Figure 1. Schematic diagram of the set up used in both experiment 1 and 2. Testing was conducted in a sound attenuated booth.
Experimental tasks
Each experiment consisted of three acoustic oddball tasks with different stimuli (tones, speech tokens, and odd-even numbers). In each task, participants completed 240 trials where they were presented with an acoustic “standard” or “target” stimulus. Their task was to respond as soon as they heard the target stimulus by pressing a button on the response pad with their right thumb. Standard and target stimuli were presented on 80% (192) and 20% (48) of trials, respectively, and trials were presented pseudo-randomly such that a target stimulus would not be presented on two consecutive trials. All stimuli were presented in free-field at a calibrated intensity of 55–60 dB SPL using EDIFIER M1250 Multimedia Speakers, with an inter-stimulus interval of 1,800 ms. Cogent 2000 and Psychtoolbox-3 functions in MATLAB were used to control the experiment. Reaction time was the time of button press relative to stimulus onset.
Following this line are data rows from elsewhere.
/-- CP.L (R255). Several operands may be misaligned: DESIGN CHOICE (log 32): the scratchpad address is checked before the virtual
address and the length, and a record for a bad length names the virtual address, since the spec gives the record's ADDR for an
address only. -/
def copyLinear (st : Bool) (a sr : BitVec 7) (s : State) : Out :=
  .next (s.onIssue fun is =>
    (laneList is.enabled).foldl (fun js l =>
      let va := is.snap.vpair a.toNat l
      let sa := (is.snap.vget sr.toNat l).toNat
      let len := (is.snap.vget (sr.toNat + 1) l).toNat
      let kind := CopyKind.linear st va len
      let chk :=
        if sa % 4 ≠ 0 then CpChk.park cMISALIGNED_ACCESS (BitVec.ofNat 64 sa)
        else if va.toNat % 4 ≠ 0 ∨ len % 4 ≠ 0 then .park cMISALIGNED_ACCESS va
        else if js.task.shape.scratch < sa + len then .park cSCRATCH_BOUNDS (BitVec.ofNat 64 sa)
        else checkSpans s js.task st false kind.allSpans
      js.copyLane s.clock l chk kind sa) is)

/-- CP.L.LD vA, vS (R255). -/
def execCpLLd (a sr : BitVec 7) (s : State) : Out := copyLinear false a sr s

/-- CP.L.ST vA, vS (R255). -/
def execCpLSt (a sr : BitVec 7) (s : State) : Out := copyLinear true a sr s

/-- CP.SEAL gD (R256). -/
def execCpSeal (g : BitVec 6) (s : State) : Out :=
  .next (s.onIssue fun is =>
    if is.qon then
      is.onCoach fun c => (c.gput g.toNat (c.nextBatch.zeroExtend 32)).seal is.site s.clock
    else is)

/-- CP.QRY gD (R257). -/
def execCpQry (g : BitVec 6) (s : State) : Out :=
  .next (s.onIssue fun is =>
    if is.qon then
      is.onCoach fun c => c.gput g.toNat
        (BitVec.ofNat 32 (c.nextBatch.toNat + 2 ^ 16 * c.openBatch.length + 2 ^ 21 * c.count .c))
    else is)

/-! ### Chunks and batches (R258, R259, R263) -/

/-- The copies of a batch number: a sealed batch, or the open one. -/
def Coach.batch? (c : Coach) (num : Nat) : Option (Option Op × List Copy) :=
  match c.ops.find? fun o => match o.body with
    | .batch n _ _ => n == num && !o.done
    | _ => false with
  | some o => match o.body with
    | .batch _ cs _ => some (some o, cs)
    | _ => none
  | none => if num = c.nextBatch.toNat then some (none, c.openBatch) else none

/-- Change one copy of a batch. -/
def Coach.modCopy (c : Coach) (num idx : Nat) (f : Copy → Copy) : Coach :=
  let upd (cs : List Copy) : List Copy := (cs.zipIdx).map fun (x, i) => if i = idx then f x else x
  match c.batch? num with
  | some (some o, _) => c.setOp o.seq fun p => match p.body with
    | .batch n cs e => { p with body := .batch n (upd cs) e }
    | _ => p
  | some (none, _) => { c with openBatch := upd c.openBatch }
  | none => c

/-- A copy with nothing left to write. -/
def Copy.finished (x : Copy) : Bool := x.chunks ≤ x.next

/-- Outstanding copies of a coach in issue order: batch number, index, copy. -/
def Coach.copies (c : Coach) : List (Nat × Nat × Copy) :=
  let num (n : Nat) (cs : List Copy) := (cs.zipIdx).map fun (x, i) => (n, i, x)
  (c.ops.flatMap fun o => match o.body with
    | .batch n cs _ => if o.done then [] else num n cs
    | _ => []) ++ num c.nextBatch.toNat c.openBatch

/-- The places that a storing copy has yet to write. -/
def State.openWrites (s : State) (t : Task) (x : Copy) : List (Loc × Nat) :=
  if x.kind.stores then (List.range (x.chunks - x.next)).flatMap fun i => s.chunkLocs t x (x.next + i) else []

/-- Whether two copies may write the same byte (R260): scratchpad ranges, or places that meet. -/
def State.clashes (s : State) (t : Task) (a b : Copy) : Bool :=
  if a.kind.stores then (s.openWrites t a).any fun x => (s.openWrites t b).any fun y => x.1.meets x.2 y.1 y.2
  else !b.kind.stores && a.s < b.s + b.kind.length && b.s < a.s + a.kind.length

/-- Whether nothing keeps the next chunk of a copy from being written: earlier accesses of the coach are performed (R237),
and no older unfinished copy writes the same bytes (R260). -/
def State.chunkFree (s : State) (t : Task) (c : Coach) (num idx : Nat) (x : Copy) : Bool :=
  !x.finished && (c.ops.all fun o => o.done || x.seq ≤ o.seq || !(o.isAccess || o.isFence)) &&
    (c.copies.takeWhile fun y => !(y.1 == num && y.2.1 == idx)).all fun y => y.2.2.finished || !s.clashes t y.2.2 x

/-- Whether every place of this wafer that a list names has a path (R352). -/
def State.nearOk (s : State) (t : Task) (ls : List (Loc × Nat)) : Bool := ls.all fun l => l.1.isAway || s.pathOk t.ret l.1

/-- Whether the next chunk of a copy may be written: it is free, and its homes on this wafer are reached. -/
def State.chunkReady (s : State) (t : Task) (c : Coach) (num idx : Nat) (x : Copy) : Bool :=
  s.chunkFree t c num idx x && s.nearOk t (s.chunkLocs t x x.next)

/-- Find a copy. -/
def State.findCopy (s : State) (t c num idx : Nat) : Option (Task × Coach × Copy) :=
  match s.coach? t c with
  | none => none
  | some (tk, co) => match co.batch? num with
    | some (_, cs) => cs[idx]?.map fun x => (tk, co, x)
    | none => none

/-- The next chunk of a copy is written (R263). -/
def State.finishChunk (s : State) (tk : Task) (c num idx : Nat) (x : Copy) (rem : List Byte) : State :=
  let q := s.doChunk tk x x.next rem
  let s := q.1.countCU tk.ret tk.cu 0x00A tk.vf ((min 1024 (x.kind.length - x.next * 1024)) / 32)
  (s.dropReqs (.chunk tk.uid c num idx)).modCoach tk.uid c fun co => co.modCopy num idx fun y =>
    { y with next := y.next + 1, wait := false, satf := y.satf || q.2.sat, nanf := y.nanf || q.2.nan, oobf := y.oobf || q.2.oob }

/-- COPY_CHUNK_WRITE: the next chunk of copy `idx` of batch number `num` is written whole (R263), once other wafers have answered
for what it touches there. A home that refuses the request ends the task (R356). -/
def execCopyChunkWrite (t c num idx : Nat) (remote : List Byte) (s : State) : Out :=
  .next (match s.findCopy t c num idx with
    | some (tk, co, x) =>
      let cl : Client := .chunk t c num idx
      let ls := s.chunkLocs tk x x.next
      if !s.chunkReady tk co num idx x || !agrees remote (s.answerOf cl) then s
      else if ls.any fun l => s.refused tk l.1 then
        s.modTask t fun tk => tk.terminate cREMOTE_DENIED
          (BitVec.ofNat 64 (((x.kind.chunkSpans x.next).head?.map (·.1)).getD 0))
      else if !(ls.any fun l => l.1.isAway) then s.finishChunk tk c num idx x []
      else if !x.wait then
        (s.askChunk tk cl x x.next).modCoach t c fun co => co.modCopy num idx fun y => { y with wait := true }
      else match s.answerOf cl with
        | some rem => s.finishChunk tk c num idx x rem
        | none => s
    | none => s)

/-- CPSTAT of a batch (R259). -/
def batchStatus (num : Nat) (cs : List Copy) (err : Option (Nat × Nat × Nat)) : Word :=
  let e := err.getD (0, 0, 0)
  let flag (b : Bool) (i : Nat) : Nat := if b then 2 ^ i else 0
  BitVec.ofNat 32 (e.2.2 % 1024 + 2 ^ 10 * e.2.1 + 2 ^ 14 * e.1 + flag (cs.any (·.satf)) 16 + flag (cs.any (·.nanf)) 17
    + flag (cs.any (·.oobf)) 18 + 2 ^ 24 * (num % 256))

/-- The oldest sealed batch that has not completed (R258). -/
def Coach.oldestBatch (c : Coach) : Option (Op × Nat × List Copy × Option (Nat × Nat × Nat)) :=
  c.ops.findSome? fun o => match o.body with
    | .batch n cs e => if o.done then none else some (o, n, cs, e)
    | _ => none

/-- Whether a batch has nothing left to do; of one with an error the copies before the cut one are still performed (R263). -/
def batchOver (cs : List Copy) : Bool := cs.all Copy.finished

/-- BATCH_COMPLETE: the oldest sealed batch completes and CPSTAT takes its status (R258, R259, R263). -/
def execBatchComplete (t c : Nat) (s : State) : Out :=
  .next (match (s.coach? t c).bind fun x => x.2.oldestBatch with
    | some (o, num, cs, err) =>
      if batchOver cs then
        let st := batchStatus num cs err
        s.modTask t fun tk =>
          { tk.modCoach c (fun co => { co.setOp o.seq (fun p => { p with done := true }) with cpstat := st }) with
            badCpstat := if err.isSome ∧ tk.badCpstat = 0 then st else tk.badCpstat }
      else s
    | none => s)

/-- Cut a coach's copies short at its first unfinished copy that an event meets (R262, R263): that batch and every later
one complete with the error, and what was written stands. Copies issued before the cut one go on. -/
def Coach.cutCopies (c : Coach) (err : Nat) (hit : Copy → Bool) : Coach :=
  match c.copies.find? fun x => !x.2.2.finished && hit x.2.2 with
  | none => c
  | some (num, idx, x) =>
    let stop (cs : List Copy) : List Copy := (cs.zipIdx).map fun (y, i) => if idx ≤ i then { y with chunks := y.next } else y
    let kill (cs : List Copy) : List Copy := cs.map fun y => { y with chunks := y.next }
    let later := ((c.copies.dropWhile fun y => y.1 != num).filter fun y => y.1 != num).map (·.1)
    { c with
      ops := c.ops.map fun o => match o.body with
        | .batch n cs e =>
          if o.done then o
          else if n = num then { o with body := .batch n (stop cs) (some (e.getD (err, idx, x.next))) }
          else if later.contains n then { o with body := .batch n (kill cs) (some (e.getD (err, 0, 0))) }
          else o
        | _ => o
      openBatch := if num = c.nextBatch.toNat then stop c.openBatch else kill c.openBatch
      openErr := if c.openErr.isSome then c.openErr else if num = c.nextBatch.toNat then some (err, idx, x.next) else some (err, 0, 0) }

end Sys2Proof.Machine
end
The pure tone and speech-token tasks each consisted of two stimuli and the odd-even numbers task consisted of eight stimuli. In the pure tone task, 1 and 2 kHz pure tones were used. In the speech-token task, synthesized/ba/and/da/sounds were used. These speech-tokens were obtained from National Acoustic Laboratories (NAL) and were first used by Johnson et al. (2008). In the odd-even numbers task, the pre-recorded numbers 1, 2, 3, 4, 5, 6, 8, and 9 were used. The number seven was omitted because it contains two syllables. The eight numbers were grouped into odd numbers (1, 3, 5, 9) and even numbers (2, 4, 6, 8), creating two different stimuli groups. The target stimuli for each of the three tasks was counterbalanced amongst participants. As such, participants were instructed to respond to either 1 or 2 kHz for the pure-tone task, either/ba/or/da/for the speech-token task and either odd or even numbers for the odd-even number task. Participants who completed both experiment one and two were not given the same target stimuli between experiments one and two. This was done to account for any learning effects.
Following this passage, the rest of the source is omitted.